For ex. in 2010 the Automatic rootkit scan is able to detect rootkits/malware which other scan tasks (quick/full) weren't able to, even if set to max settings. In 2011 the technology behind Auto rootkit scan has been ported over to other scans. (at least it's able to detect what 2010 quick/full scan missed)

 

well if I didnt have licences how could I use them.

 

Wrong. 2 computers have FD-ISR with a total of 10 snapshots each. That is 20 different setups. I currently test 14 products. So the avatar changes with the snapshot used.

 

TBH I've paid little attention to KIS over the last year or 2.However,although this is just one test,I've seen enough here to pique my interest again.
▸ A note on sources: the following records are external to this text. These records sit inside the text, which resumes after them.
def PWR_THROTTLE : Reg := ⟨14, 0, 0x10⟩
def PWR_THROTTLE_THERMAL : Fld := ⟨10, 1, .ro, 0⟩
def PWR_THROTTLE_CURRENT : Fld := ⟨9, 1, .ro, 0⟩
def PWR_THROTTLE_POWER : Fld := ⟨8, 1, .ro, 0⟩
def PWR_THROTTLE_DUTY : Fld := ⟨0, 5, .ro, 0x10⟩

def PWR_SPACING : Reg := ⟨14, 0, 0x18⟩
def PWR_SPACING_SERDES_GAP : Fld := ⟨16, 16, .rw, 0xc8⟩
def PWR_SPACING_CLUSTER_GAP : Fld := ⟨0, 16, .rw, 0x32⟩

def PWR_TEMP : Reg := ⟨14, 0, 0x20⟩
def PWR_TEMP_TEMP_HOT : Fld := ⟨16, 16, .rw, 0x1a4⟩
def PWR_TEMP_HOTTEST : Fld := ⟨0, 16, .ro, 0⟩

def PWR_THROTTLE_CYC : Reg := ⟨14, 0, 0x28⟩
def PWR_THROTTLE_CYC_COUNT : Fld := ⟨0, 64, .rc, 0⟩

def PWR_DOMAIN (i : Nat) : Reg := ⟨14, 0, 0x100 + 8 * i⟩
def PWR_DOMAIN_STATE : Fld := ⟨62, 2, .ro, 0⟩
def PWR_DOMAIN_OFF : Fld := ⟨0, 1, .rw, 0⟩

/-! Table 15-8 (spec/15_power_clocks_security.md R432) -/

def CLK_STAT : Reg := ⟨15, 0, 0x0⟩
def CLK_STAT_HOST_LOCK : Fld := ⟨3, 1, .ro, 0⟩
def CLK_STAT_MEM_LOCK : Fld := ⟨2, 1, .ro, 0⟩
def CLK_STAT_MGMT_LOCK : Fld := ⟨1, 1, .ro, 0⟩
def CLK_STAT_CORE_LOCK : Fld := ⟨0, 1, .ro, 0⟩

def CLK_TIMEOUTS : Reg := ⟨15, 0, 0x8⟩
def CLK_TIMEOUTS_COUNT : Fld := ⟨0, 64, .rc, 0⟩

def CLK_OVERFLOWS : Reg := ⟨15, 0, 0x10⟩
def CLK_OVERFLOWS_COUNT : Fld := ⟨0, 64, .rc, 0⟩

def CDC_STATE (i : Nat) : Reg := ⟨15, 0, 0x100 + 8 * i⟩
def CDC_STATE_LOST : Fld := ⟨32, 32, .ro, 0⟩
def CDC_STATE_STATE : Fld := ⟨0, 2, .ro, 0⟩

/-! Table 15-9 (spec/15_power_clocks_security.md R433) -/

def SEC_BOOT : Reg := ⟨19, 0, 0x0⟩
def SEC_BOOT_SLOT : Fld := ⟨56, 1, .ro, 0⟩
def SEC_BOOT_BOOT_STATUS : Fld := ⟨48, 8, .ro, 0⟩
def SEC_BOOT_ID_FAIL : Fld := ⟨32, 1, .ro, 0⟩
def SEC_BOOT_BOOT : Fld := ⟨0, 32, .ro, 0⟩

def SEC_BOOT_NEXT : Reg := ⟨19, 0, 0x8⟩
def SEC_BOOT_NEXT_BOOT_NEXT : Fld := ⟨0, 1, .rw, 0⟩

def SEC_FW_SRC : Reg := ⟨19, 0, 0x10⟩
def SEC_FW_SRC_ADDRESS : Fld := ⟨0, 64, .rw, 0⟩

def SEC_FW_LEN : Reg := ⟨19, 0, 0x18⟩
def SEC_FW_LEN_LENGTH : Fld := ⟨0, 32, .rw, 0⟩

def SEC_FW_CTL : Reg := ⟨19, 0, 0x20⟩
def SEC_FW_CTL_GO : Fld := ⟨63, 1, .wo, 0⟩
def SEC_FW_CTL_BUSY : Fld := ⟨62, 1, .ro, 0⟩
def SEC_FW_CTL_SLOT : Fld := ⟨8, 1, .rw, 0⟩
def SEC_FW_CTL_STATUS : Fld := ⟨0, 8, .ro, 0⟩

def SEC_SIGN_REFUSED : Reg := ⟨19, 0, 0x28⟩
def SEC_SIGN_REFUSED_COUNT : Fld := ⟨0, 64, .rc, 0⟩

def SEC_CHAIN (i : Nat) : Reg := ⟨19, 0, 0x40 + 8 * i⟩
def SEC_CHAIN_CHAIN : Fld := ⟨0, 64, .ro, 0⟩

/-! Table 16-3 (spec/16_water_book.md R448) -/

def WBR_CTL : Reg := ⟨18, 0, 0x0⟩
def WBR_CTL_RESEND : Fld := ⟨33, 1, .w1s, 0⟩
def WBR_CTL_REQUEST : Fld := ⟨32, 1, .w1s, 0⟩
def WBR_CTL_RESEND_SEQ : Fld := ⟨0, 32, .rw, 0⟩

def WBR_STAT : Reg := ⟨18, 0, 0x8⟩
def WBR_STAT_LINK_UP : Fld := ⟨63, 1, .ro, 0⟩
def WBR_STAT_NEWEST : Fld := ⟨0, 32, .ro, 0⟩

def WBR_COUNT : Reg := ⟨18, 0, 0x10⟩
def WBR_COUNT_COUNT : Fld := ⟨0, 64, .rc, 0⟩

def WBR_BAD : Reg := ⟨18, 0, 0x18⟩
def WBR_BAD_COUNT : Fld := ⟨0, 64, .rc, 0⟩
I'd be interested to read a detailed appraisal of the various improvements for this year.

 

with as often as people say it's really heavy, in my experience with client and friends' machines, it's not at all. several people i know have been using kis2010 and now kis2011 on limited-spec netbooks with nary a problem. it's a much better polished product than previous versions (2009 and earlier) imo. the firewall is smart, proactive stuff works really well, its detections are good and it's a mostly hands-off product that doesn't bug users with prompts that can't be disabled.

also their updater applications is badass if you have a fileserver and multiple KAV/KIS clients on a network...it aggregates the updates and you just configure the clients to update from that location in addition to the main kaspersky servers. updating AV defs at wireline speed is awesome.

i'd probably switch to it myself if kaspersky offered a site license.